Memory And The Problem Of Retentiveness

“Man is a composite of his Yesterdays.”

“One-half of all the new matter presented to the average mind is forgotten after the first half-hour; two-thirds within nine hours; three-quarters within six days, and four-fifths of all the new matter presented to the average mind is utterly forgotten after one month.”

This may seem to you to be rather a sweeping statement. It is! It is also a sad commentary on the average memory, but I am not merely expressing my own personal opinion, I am quoting no less an authority than Felix Arnold, noted psychologist, author, and teacher. So far as the statement goes in general application, I agree with hire. Very likely this statement might be modified in its application to my readers, for ” average minds ” do not read a book of this kind. It is hard to define ” average,” anyway, unless we accept the definition of the schoolboy who wrote, “Average is something that hens lays eggs on.” Nevertheless, I hope that I am able, as a writer, to express and impress the facts and principles of memory-training so clearly and forcefully that even average minds will retain them longer than half an hour or even six months.
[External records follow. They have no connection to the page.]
-- ==== Sys2Proof/Safety.lean ====
section
/-! DEFINITION. What the statements speak of: an instruction that leaves the issue port, the newest bytes of memory, the
invariant of the memory, what a registers-only instruction may write. -/

namespace Sys2Proof.Machine

open Sys2Proof

/-- An instruction of the slot cur executes now (04 R95, R96; 11 R230, R232; 12 R274): none of its registers is busy, it may
stand where it stands, no early access is caught by c.check, its guard is on. -/
def Executes (s : State) (c : Ctl) (forbidden : Bool) (reads writes : Slot → List Reg) (on : Slot → Bool) : Bool :=
  let t := s.slot s.cur
  !notReady t (.p c.g :: reads t ++ writes t) && !inRep t forbidden && (stallOf t [.p c.g] []).isNone &&
    (stallOf t (reads t) (writes t)).isNone && on t

/-- How an encoded instruction stands in the issue frame: guard and stall count, length, whether a repetition forbids it, the registers
it reads and writes, what its guard must enable, whether it is a vector instruction whose sources are read with no lane on too (14
R296). -/
structure Form where
  c : Ctl
  len : Nat
  forbidden : Bool
  reads : Slot → List Reg
  writes : Slot → List Reg
  on : Slot → Bool
  lanes : Bool

/-- Guarded by lane 0 (11 R232). -/
def Form.scalar (c : Ctl) (reads writes : Slot → List Reg) : Form := ⟨c, 4, false, reads, writes, (guardOn · c), false⟩
/-- Guarded by lane 0, and not allowed inside a repetition (12 R274). -/
def Form.control (c : Ctl) (reads writes : Slot → List Reg) : Form := ⟨c, 4, true, reads, writes, (guardOn · c), false⟩
/-- Guarded lane by lane (14 R296). -/
def Form.vector (c : Ctl) (len : Nat) (reads writes : Slot → List Reg) : Form :=
  ⟨c, len, false, reads, writes, fun t => laneMask t c != 0, true⟩
/-- A predicate taken in the lanes the guard enables (12 R260). -/
def Form.predicate (c : Ctl) (reads : Slot → List Reg) (p : PSpec) : Form :=
  ⟨c, 4, false, reads, fun _ => [.p p], fun t => laneMask t c != 0, false⟩
/-- A reduction runs but in the never form (14 R310). -/
def Form.reduction (c : Ctl) (a d : Spec) : Form := ⟨c, 4, false, fun _ => [.v a], rX d, fun _ => !neverForm c, false⟩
I should regret to think that at the close of this chapter, or half an hour after reading the close of the chapter, any one would forget one-half of what I have written. I should be sorry to think that by to-morrow morning they would have forgotten two-thirds. I should hate to believe that before next week any one would have forgotten four-fifths of all the new matter that is presented. And my faith is firm that such would not be the case in this particular instance, but as a general statement, with a general application, Felix Arnold is right, and no man has made wider observation than he along these lines. You have now read eight chapters of this book. How much can you remember?